Dave Lindorff suspects that the Democrats' late hard swing to the left in Congress is "meaningless." I'm inclined to agree -- like Mr. Lindorff (and, well, pretty much all liberals), I wonder why Democrats didn't try this kind of program when they ran everything in 2009 and 2010. Mammon (here in the form of big campaign contributions) is of course the reason, but mammon's primacy is getting quite tiresome. Making money beside the point is a challenge.
Facing huge state budget deficits brought on by his tax cut "experiment," Gov. Brownback of Kansas plans to include unspecified tax revenue hikes in his upcoming budget proposal, per his chief of staff. And thus Mr. Brownback demonstrates he's learned the lesson of Ronald Reagan, who followed up his huge tax-cut-for-the-rich in 1981 with payroll tax hikes on working folks in 1983 -- thus "proving" that "tax cuts work," since no right-winger remembers the Reagan tax hikes and no right-winger will remember Mr. Brownback's, either.

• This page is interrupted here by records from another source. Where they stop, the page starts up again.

-- ==== Sys2Proof/Laws/Ops.lean ====
section
/-! SUPPORT. What the shared operations come to: a scalar instruction that may take effect, a vector instruction that runs to its end, and
what sampling leaves alone. -/

namespace Sys2Proof.Laws

open Sys2Proof.Machine Sys2Proof.Safety

/-! ### Scalar instructions -/

/-- An instruction that may take effect takes it. -/
theorem scalar_ready {s : State} {f : Nat} {rs : List Nat} (k : Nat → Ctx → State → State) (h : Ready s f rs) :
    s.scalar rs k = k f (s.ctx f) s := by
  obtain ⟨hc, hp, hf, -, hv⟩ := h
  unfold State.scalar Ctx.queueFull
  simp [hc, hf, hp, hv]

/-- The same for one whose word passes the checks that come before. -/
theorem checked_ready {s : State} {f : Nat} {rs : List Nat} {bad : Nat → Ctx → Option Trap} (k : Nat → Ctx → State → State)
    (h : Ready s f rs) (hb : bad f (s.ctx f) = none) : s.checked bad rs k = k f (s.ctx f) s := by
  unfold State.checked
  simp only [h.1, h.2.1, Bool.false_eq_true, if_false, hb]
  exact scalar_ready k h

theorem simple_ready {s : State} {f d : Nat} {rs : List Nat} (val : Ctx → Dword × Flags) (h : Ready s f (d :: rs)) :
    s.simple rs d val = next s f (((s.ctx f).raiseFlags (val (s.ctx f)).2).setS d (val (s.ctx f)).1) := by
  unfold State.simple
  rw [scalar_ready _ h]

theorem me_agent {s : State} {f : Nat} (h : s.cur = .agent f) : s.me = f := by simp [State.me, h]

theorem not_core {f : Nat} (h : f < 2304) : isCore f = false := by simp [isCore]; omega

theorem threadOnly_ready {s : State} {f : Nat} {rs : List Nat} (k : Nat → Ctx → State → State) (h : Ready s f rs)
    (hf : f < 2304) : s.threadOnly rs k = k f (s.ctx f) s := by
  unfold State.threadOnly
  rw [me_agent h.1, not_core hf]
  simp [scalar_ready k h]

theorem threadOnlyChecked_ready {s : State} {f : Nat} {rs : List Nat} {bad : Nat → Ctx → Option Trap} (k : Nat → Ctx → State → State)
    (h : Ready s f rs) (hf : f < 2304) (hb : bad f (s.ctx f) = none) : s.threadOnlyChecked bad rs k = k f (s.ctx f) s := by
  unfold State.threadOnlyChecked
  rw [me_agent h.1, not_core hf]
  simp [checked_ready k h hb]

/-- An effect that another context could observe takes place where nothing of the context is provisional (R449). -/
theorem threadCertain_ready {s : State} {f : Nat} {rs : List Nat} (k : Nat → Ctx → State → State) (h : ThreadReady s f rs) :
    s.threadCertain rs k = k f (s.ctx f) s := by
  unfold State.threadCertain
  rw [me_agent h.1.1, not_core h.2.1]
  simp [scalar_ready _ h.1, h.2.2]

theorem ordered_ready {s : State} {f : Nat} {w : BitVec 4} {seen : Bool} {rs : List Nat} (k : Nat → Ctx → State → State) (h : Ready s f rs)
    (ho : InOrder s f w seen) : s.ordered w.toNat seen rs k = k f (s.ctx f) s := by
  unfold State.ordered
  rw [scalar_ready _ h]
  simp [ho.1, Nat.ne_of_lt ho.2]

/-- No flag raised. -/
@[simp] theorem raiseFlags_none (c : Ctx) : c.raiseFlags 0 = c := by
  have h : c.fflags ||| 0 = c.fflags := by simp
  unfold Ctx.raiseFlags
  rw [h]

/-- An exception of an instruction with nothing before it under way stops the agent at once (R76). -/
theorem trapHere_settled {s : State} {f : Nat} (t : Trap) (hl : (s.ctx f).late = none) (h : Settled s f) :
    s.trapHere f t = stopped s f t := by
  unfold State.trapHere
  simp [h.1, h.2, State.takeTrap, hl]

/-- A wait changes nothing but what is waited for (R276). -/
theorem stall_waits {s : State} {f : Nat} (w : Wait) (hl : (s.ctx f).late = none) : s.stall f w = waiting s f w := by
  unfold State.stall waiting
  simp [hl]

/-- An access of a scratchpad view needs no translation (R177). -/
theorem locate_scratch {s : State} {f : Nat} {v : Line} (a n : Nat) (u : Use) (h : View.space v ≤ 1) :
    s.locate f v a n u = .ok (.scr (scrByte f v a)) := by
  unfold State.locate scrByte View.bayByte
  rcases Nat.le_one_iff_eq_zero_or_eq_one.mp h with h | h <;> simp [h]

/-! ### Sampling -/

/-- A walk changes only what the tables have been read for. -/
theorem noteWalk_frame (s : State) (part va : Nat) : ∃ w, s.noteWalk part va = { s with walked := w } := by
  unfold State.noteWalk
  exact ⟨_, rfl⟩

/-- A store of a ring changes device memory alone, and its walk what the tables have been read for. -/
theorem ringStore_frame {s t : State} {part addr n v : Nat} {p : Bool} (h : s.ringStore part p addr n v = some t) :
    ∃ d w, t = { s with dev := d, walked := w } := by
  unfold State.ringStore at h
  split at h
  · split at h
    · cases h
    · exact ⟨_, s.walked, (Option.some.inj h).symm⟩
  · split at h
    · cases h
    · split at h
      · cases h
      · obtain ⟨w, hw⟩ := noteWalk_frame s part addr
        rw [hw] at h
        exact ⟨_, w, (Option.some.inj h).symm⟩

/-- A sample record changes device memory, the words walked and registers alone. -/
theorem putSample_frame (s : State) (part : Nat) (r : Line) :
    ∃ d w g, s.putSample part r = { s with dev := d, walked := w, regs := g } := by
  unfold State.putSample
  dsimp only
  split
  · rename_i s1 h
    obtain ⟨d, w, rfl⟩ := ringStore_frame h
    split <;> exact ⟨_, _, _, rfl⟩
  · exact ⟨_, s.walked, _, rfl⟩

/-- Records of several lane groups. -/
theorem putSamples_frame {α : Type} (l : List α) (part : State → Nat) (g : State → Nat → α → Line) (s : State) :
    ∃ d w r n, l.foldl (fun s a => State.putSample (State.freshNumber s).2 (part s) (g s (State.freshNumber s).1 a)) s =
      { s with dev := d, walked := w, regs := r, fresh := n } := by
  induction l generalizing s with
  | nil => exact ⟨s.dev, s.walked, s.regs, s.fresh, rfl⟩
  | cons a l ih =>
    obtain ⟨d, w, r, n, h⟩ := ih (State.putSample (State.freshNumber s).2 (part s) (g s (State.freshNumber s).1 a))
    obtain ⟨d', w', r', h'⟩ := putSample_frame (State.freshNumber s).2 (part s) (g s (State.freshNumber s).1 a)
    refine ⟨d, w, r, n, ?_⟩
    rw [List.foldl_cons, h, h']
    rfl

/-- Sampling changes the mill's count, device memory, the words walked, registers and the counter of free values alone. -/
theorem sample_frame (s : State) (f k : Nat) (e : VqEntry) (b : Nat) :
    ∃ m d w r n, s.sample f k e b = { s with mills := m, dev := d, walked := w, regs := r, fresh := n } := by
  unfold State.sample
  dsimp only
  split
  · exact ⟨_, _, s.walked, _, _, rfl⟩
  · obtain ⟨d, w, r, n, h⟩ := putSamples_frame
      (State.laneElems ((s.mill (millOf f)).lgmask)
        (State.freshNumber (s.modMill (millOf f) fun x => { x with samples := x.samples + 1 })).1 (256 / b) e.first (s.ctx f).reals)
      (fun t => t.partOf f) (fun t j le => t.sampleRecord f k e le.1 le.2 j)
      (State.freshNumber (s.modMill (millOf f) fun x => { x with samples := x.samples + 1 })).2
    exact ⟨(s.modMill (millOf f) fun x => { x with samples := x.samples + 1 }).mills, d, w, r, n, h⟩

@[simp] theorem sample_ctx (s : State) (f k g : Nat) (e : VqEntry) (b : Nat) : (s.sample f k e b).ctx g = s.ctx g := by
  obtain ⟨_, _, _, _, _, h⟩ := sample_frame s f k e b
  rw [h]; rfl

/-- Element groups issued move the arbiter of the mill, and no context. -/
@[simp] theorem chargeAlone_ctx (s : State) (f n g : Nat) : (s.chargeAlone f n).ctx g = s.ctx g := by
  unfold State.chargeAlone
  split <;> rfl

theorem chargeAlone_setCtx {s : State} {f n : Nat} {c : Ctx} (h : c.share = (s.ctx f).share) :
    (s.setCtx f c).chargeAlone f n = (s.chargeAlone f n).setCtx f c := by
  unfold State.chargeAlone
  split
  · rfl
  · simp only [ctx_setCtx_same, h]; rfl

theorem chargeAlone_frame (s : State) (f n : Nat) : ∃ m, s.chargeAlone f n = { s with mills := m } := by
  unfold State.chargeAlone
  split
  · exact ⟨s.mills, rfl⟩
  · exact ⟨_, rfl⟩

/-! ### Vector instructions -/

/-- The context of a thread with a vector instruction pushed. -/
def pushedCtx (op : VOp) (c : Ctx) : Ctx :=
  if c.idleNext then State.pushEntry c (op.entry c) else op.push (State.pushEntry c (op.entry c))

/-- The context in which its element loop begins (R36, R272). -/
def loopCtx (op : VOp) (c : Ctx) : Ctx :=
  { (pushedCtx op c).beginConvoy with
    vtype := c.vtype, vtag := c.vtag, vcarry := c.vcarry, vfoldop := c.vfoldop, reverted := false }

/-- The state in which its checks are made, and the one in which its element loop begins. -/
def checkState (op : VOp) (f : Nat) (s : State) : State := s.setCtx f (loopCtx op (s.ctx f))
def loopState (op : VOp) (f : Nat) (s : State) : State := s.setCtx f (State.goOn (loopCtx op (s.ctx f)))

/-- Its completion, from the state in which its last element has performed. -/
def vectorEnd (op : VOp) (f : Nat) (c : Ctx) (s : State) : State :=
  ((op.finish ((op.entry c).env f c.vstart) s).endMember f 0 { op.entry c with first := c.vstart }).modCtx f fun c' =>
    if c'.reverted then { c' with reverted := false }
    else { c' with
      vtype := (pushedCtx op c).beginConvoy.vtype, vtag := (pushedCtx op c).beginConvoy.vtag,
      vcarry := (pushedCtx op c).beginConvoy.vcarry, vfoldop := (pushedCtx op c).beginConvoy.vfoldop }

/-- The element groups that it issues (R18). -/
def groupsIssued (op : VOp) (c : Ctx) : Nat :=
  State.groupsBetween ((loopCtx op c).groupOf (op.entry c)) c.vstart (op.limit (loopCtx op c))

/-- A pushed instruction begins at once. -/
abbrev Begins (s : State) (f : Nat) (op : VOp) : Prop :=
  Ready s f [op.sa, op.sb, op.dest] ∧ f < 2304 ∧ (s.ctx f).vq = [] ∧ (s.ctx f).blocks = none ∧ s.defer = false ∧
  s.millQuiet f = true ∧ (op.view.map (State.viewCount (s.ctx f))).getD 0 < 4095

/-- A vector instruction that passes its checks is pushed and begins. -/
theorem vector_begins {s : State} {f : Nat} {op : VOp} (h : Begins s f op) (hd : op.decode f (s.ctx f) = none) :
    s.vector op = State.runAll op f 0 (op.entry (s.ctx f)) (s.setCtx f (pushedCtx op (s.ctx f))) := by
  obtain ⟨hr, hf, hq, hb, hdf, hm, hv⟩ := h
  unfold State.vector
  simp only [hr.1, not_core hf, Bool.false_eq_true, if_false]
  have hlb : (s.ctx f).latchBad op.reader = false := by simp [Ctx.latchBad, Ctx.latchNext, hq]
  rw [checked_ready _ hr (by simp [hlb, hd])]
  simp [hr.2.2.2.1, hq, Ctx.fetching, hdf, Ctx.quiet, hb, hm, pushedCtx, Nat.ne_of_lt hv]

/-- A vector instruction that passes its checks, waits for nothing, and meets no fault at an element, completes. -/
theorem vector_completes {s t : State} {f : Nat} {op : VOp} (h : Begins s f op)
    (hd : op.decode f (s.ctx f) = none) (hc : (loopCtx op (s.ctx f)).convoyLeft ≠ 0) (hs : (loopCtx op (s.ctx f)).startAt 0 (op.entry (s.ctx f)) = (s.ctx f).vstart)
    (hv : (s.ctx f).vstart < (loopCtx op (s.ctx f)).vl ∨ op.always = true)
    (hi : op.issue ((op.entry (s.ctx f)).env f (s.ctx f).vstart) (checkState op f s) = none)
    (hb : op.busy ((op.entry (s.ctx f)).env f (s.ctx f).vstart) (op.limit (loopCtx op (s.ctx f))) (checkState op f s) = none)
    (hr : op.run ((op.entry (s.ctx f)).env f (s.ctx f).vstart) (s.ctx f).vstart (op.limit (loopCtx op (s.ctx f)))
      (if (s.ctx f).vstart = 0 then op.begin' ((op.entry (s.ctx f)).env f (s.ctx f).vstart) (loopState op f s) else loopState op f s) = .ok t) :
    s.vector op = vectorEnd op f (s.ctx f) (t.chargeAlone f (groupsIssued op (s.ctx f))) := by
  rw [vector_begins h hd]
  unfold State.runAll State.underEntry
  simp only [State.modCtx, ctx_setCtx_same, setCtx_setCtx]
  rw [if_neg (show ¬ (pushedCtx op (s.ctx f)).beginConvoy.convoyLeft = 0 from hc)]
  have hl : { (pushedCtx op (s.ctx f)).beginConvoy with
      vtype := (op.entry (s.ctx f)).vtype, vtag := (op.entry (s.ctx f)).vtag, vcarry := (op.entry (s.ctx f)).vcarry,
      vfoldop := (op.entry (s.ctx f)).vfoldop, reverted := false } = loopCtx op (s.ctx f) := rfl
  rw [hl]
  have hve : ¬ ((loopCtx op (s.ctx f)).vl ≤ (s.ctx f).vstart ∧ op.always = false) := by
    rintro ⟨h1, h2⟩
    rcases hv with hv | hv
    · omega
    · simp [hv] at h2
  have hgo : (s.setCtx f (loopCtx op (s.ctx f))).modCtx f State.goOn = loopState op f s := by
    unfold loopState State.modCtx
    simp only [ctx_setCtx_same, setCtx_setCtx]
  have he : (op.entry (s.ctx f)).begun = false := rfl
  unfold checkState at hi hb
  unfold vectorEnd State.modCtx
  unfold State.runMember
  simp only [ctx_setCtx_same, hs, he, Bool.false_eq_true, if_false, hi, hb, Nat.min_self, decide_eq_true_eq,
    Bool.not_false, Bool.true_and, Bool.and_eq_true, Bool.not_eq_true', hve, Bool.false_and, hgo]
  have hfr : ((op.entry (s.ctx f)).env f (s.ctx f).vstart).fresh = decide ((s.ctx f).vstart = 0) := rfl
  rw [hfr]
  simp only [decide_eq_true_eq]
  rw [hr]
  simp only [Nat.le_refl, decide_true, Bool.true_or, if_true, State.issued, Bool.false_eq_true, if_false]
  rfl

end Sys2Proof.Laws
end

ProPublica informs us that there's very little actual oversight over the "flashbang" grenades police officers throw into houses on drug raids. Flashbangs can be useful in hostage rescues, but in a classic example of mission creep, now police use them a lot more routinely, even though they cause burns and other serious injuries. Police justify their use by saying they save on gunfire, but that's not true even if every target of every raid was ready to shoot, which hardly seems likely. Just ask Baby Bou Bou, once he's old enough.
Information Technology and Innovation Foundation study suggests that the American "manufacturing renaissance" might be a bit overstated -- as in, we've added only one manufacturing job for every five we've lost during Our Ongoing Economic Armageddon. Admittedly the evidence for this "renaissance" always seemed anecdotal -- President Obama has been as guilty of that (his 2011 State of the Union address comes to mind) as anyone. I'll admit that the sentence "the alleged 'manufacturing renaissance' isn’t going to pull our economic chestnuts from the fire" was not a sentence I expected to read this morning.
Finally, a newly-developed antibiotic might one day give us all a little breathing room in our battle against antibiotic-resistant disease. You and I won't be able to take Teixobactin for a few years, but it's killed MRSA in the laboratory, which none of the other antibiotics can do anymore. I always thought we'd show some resilience in our development of new technologies, but we still need to stop overusing antibiotics in factory farms.